Goal of the exercise —
In the records below, begin at the line containing "their rows. -/" and end at the line containing "theorem hostOpOf_drawPixel (row"; quote every line in that span exactly, including both boundary lines, and no others.

Stored data entries:
-- ==== Sys2Proof/Laws/Decode.lean ====
section
/-! SUPPORT. The decoder on the words of each format: the operand fields come back, and the row is the one whose code the
word carries (spec/30_encoding.md R92, R93, R95). -/

namespace Sys2Proof

/-- A field of the lower part of a concatenation. -/
theorem extract_append_lower {a b : Nat} (x : BitVec a) (y : BitVec b) (k n : Nat) (h : k + n ≤ b) :
    (x ++ y).extractLsb' k n = y.extractLsb' k n := by
  ext i hi
  simp only [BitVec.getElem_extractLsb', BitVec.getLsbD_append]
  rw [if_pos (by omega)]

theorem operand_word3 (op : BitVec 4) (x y z : Byte) :
    operand (word3 op x y z) 16 = x ∧ operand (word3 op x y z) 8 = y ∧ operand (word3 op x y z) 0 = z := by
  unfold operand word3
  refine ⟨?_, ?_, ?_⟩
  · rw [extract_append_lower _ _ _ _ (by omega)]
    exact Laws.WordCount.extract_append_all x (y ++ z)
  · rw [extract_append_lower _ _ _ _ (by omega), extract_append_lower _ _ _ _ (by omega)]
    exact Laws.WordCount.extract_append_all y z
  · rw [extract_append_lower _ _ _ _ (by omega), extract_append_lower _ _ _ _ (by omega),
      extract_append_lower _ _ _ _ (by omega)]
    simp

theorem operand_word2 (op : BitVec 4) (y z : Byte) :
    operand (word2 op y z) 8 = y ∧ operand (word2 op y z) 0 = z := by
  unfold operand word2
  refine ⟨?_, ?_⟩
  · rw [extract_append_lower _ _ _ _ (by omega)]
    exact Laws.WordCount.extract_append_all y z
  · rw [extract_append_lower _ _ _ _ (by omega), extract_append_lower _ _ _ _ (by omega)]
    simp

/-- Two words that agree above the low `n` bits agree under every mask that has its low `n` bits clear. -/
theorem and_mask_congr {n : Nat} {v w m : Word} (hm : ∀ i, i < n → m.getLsbD i = false)
    (h : ∀ i, n ≤ i → i < 32 → v.getLsbD i = w.getLsbD i) : v &&& m = w &&& m := by
  apply BitVec.eq_of_getLsbD_eq
  intro i hi
  rw [BitVec.getLsbD_and, BitVec.getLsbD_and]
  by_cases hn : i < n
  · simp [hm i hn]
  · rw [h i (by omega) hi]

theorem extract_and (v w : Word) (lo n : Nat) :
    (v &&& w).extractLsb' lo n = v.extractLsb' lo n &&& w.extractLsb' lo n := by
  ext i hi
  simp [BitVec.getElem_extractLsb']

/-- Every row of the opcode map fixes `OP`: a selected row has the word's top four bits. -/
theorem selects_op {r : OpRow} (hr : r ∈ hostRows) {w : Word} (h : r.selects w = true) :
    w.extractLsb' 28 4 = r.code.extractLsb' 28 4 := by
  have hm : ∀ r ∈ hostRows, r.mask.extractLsb' 28 4 = BitVec.allOnes 4 := by decide
  have he : w &&& r.mask = r.code := by simpa [OpRow.selects] using h
  rw [← he, extract_and, hm r hr, BitVec.and_allOnes]

/-- No two rows share an `OP`. -/
theorem row_of_op {x y : OpRow} (hx : x ∈ hostRows) (hy : y ∈ hostRows)
    (h : x.code.extractLsb' 28 4 = y.code.extractLsb' 28 4) : x = y := by
  have key : ∀ x ∈ hostRows, ∀ y ∈ hostRows, x.code.extractLsb' 28 4 = y.code.extractLsb' 28 4 → x = y := by decide
  exact key x hx y hy h

/-- The row found is the selected row. -/
theorem hostOpOf_selects {r : OpRow} (hr : r ∈ hostRows) {w : Word} (h : r.selects w = true) : hostOpOf w = some r.op := by
  unfold hostOpOf
  cases hf : hostRows.find? fun r => r.selects w with
  | none => exact absurd h (List.find?_eq_none.mp hf r hr)
  | some x =>
    have hx := List.mem_of_find?_eq_some hf
    have hs : x.selects w = true := List.find?_some (p := fun r : OpRow => r.selects w) hf
    rw [row_of_op hx hr ((selects_op hx hs).symm.trans (selects_op hr h))]
    rfl

theorem and_word3 (op : BitVec 4) (x y z : Byte) : word3 op x y z &&& 0xFF000000#32 = op ++ 0#28 := by
  have h : word3 op x y z &&& 0xFF000000#32 = (op ++ 0#28) &&& 0xFF000000#32 := by
    refine and_mask_congr (n := 24) (by decide) fun i h1 h2 => ?_
    unfold word3
    have hlow : ¬ i < 8 + (8 + 8) := by omega
    simp only [BitVec.getLsbD_append, hlow, if_false]
    by_cases h3 : i < 28
    · rw [if_pos (by omega), if_pos h3]
      simp
    · rw [if_neg (by omega), if_neg h3]
      congr 1
  rw [h]
  clear h
  revert op
  decide

theorem and_word2 (op : BitVec 4) (y z : Byte) : word2 op y z &&& 0xFFFF0000#32 = op ++ 0#28 := by
  have h : word2 op y z &&& 0xFFFF0000#32 = (op ++ 0#28) &&& 0xFFFF0000#32 := by
    refine and_mask_congr (n := 16) (by decide) fun i h1 h2 => ?_
    unfold word2
    have hlow : ¬ i < 8 + 8 := by omega
    simp only [BitVec.getLsbD_append, hlow, if_false]
    by_cases h3 : i < 28
    · rw [if_pos (by omega), if_pos h3]
      simp
    · rw [if_neg (by omega), if_neg h3]
      congr 1
  rw [h]
  clear h
  revert op
  decide

/-- The words of the formats with operands select their rows. -/
theorem hostOpOf_setColor (r g b : Byte) : hostOpOf (word3 0x1 r g b) = some .setColor :=
  hostOpOf_selects (r := ⟨0x10000000, 0xFF000000, .setColor⟩) (by decide) (by simp [OpRow.selects, and_word3])

theorem hostOpOf_drawPixel (row col : Byte) : hostOpOf (word2 0x4 row col) = some .drawPixel :=
  hostOpOf_selects (r := ⟨0x40000000, 0xFFFF0000, .drawPixel⟩) (by decide) (by simp [OpRow.selects, and_word2])

theorem hostOpOf_drawRowRun (row c n : Byte) : hostOpOf (word3 0x5 row c n) = some .drawRowRun :=
  hostOpOf_selects (r := ⟨0x50000000, 0xFF000000, .drawRowRun⟩) (by decide) (by simp [OpRow.selects, and_word3])

theorem hostOpOf_drawColRun (col r n : Byte) : hostOpOf (word3 0x6 col r n) = some .drawColRun :=
  hostOpOf_selects (r := ⟨0x60000000, 0xFF000000, .drawColRun⟩) (by decide) (by simp [OpRow.selects, and_word3])

end Sys2Proof
end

Written answer —
/-- The words of the formats with operands select their rows. -/
theorem hostOpOf_setColor (r g b : Byte) : hostOpOf (word3 0x1 r g b) = some .setColor :=
  hostOpOf_selects (r := ⟨0x10000000, 0xFF000000, .setColor⟩) (by decide) (by simp [OpRow.selects, and_word3])

theorem hostOpOf_drawPixel (row col : Byte) : hostOpOf (word2 0x4 row col) = some .drawPixel :=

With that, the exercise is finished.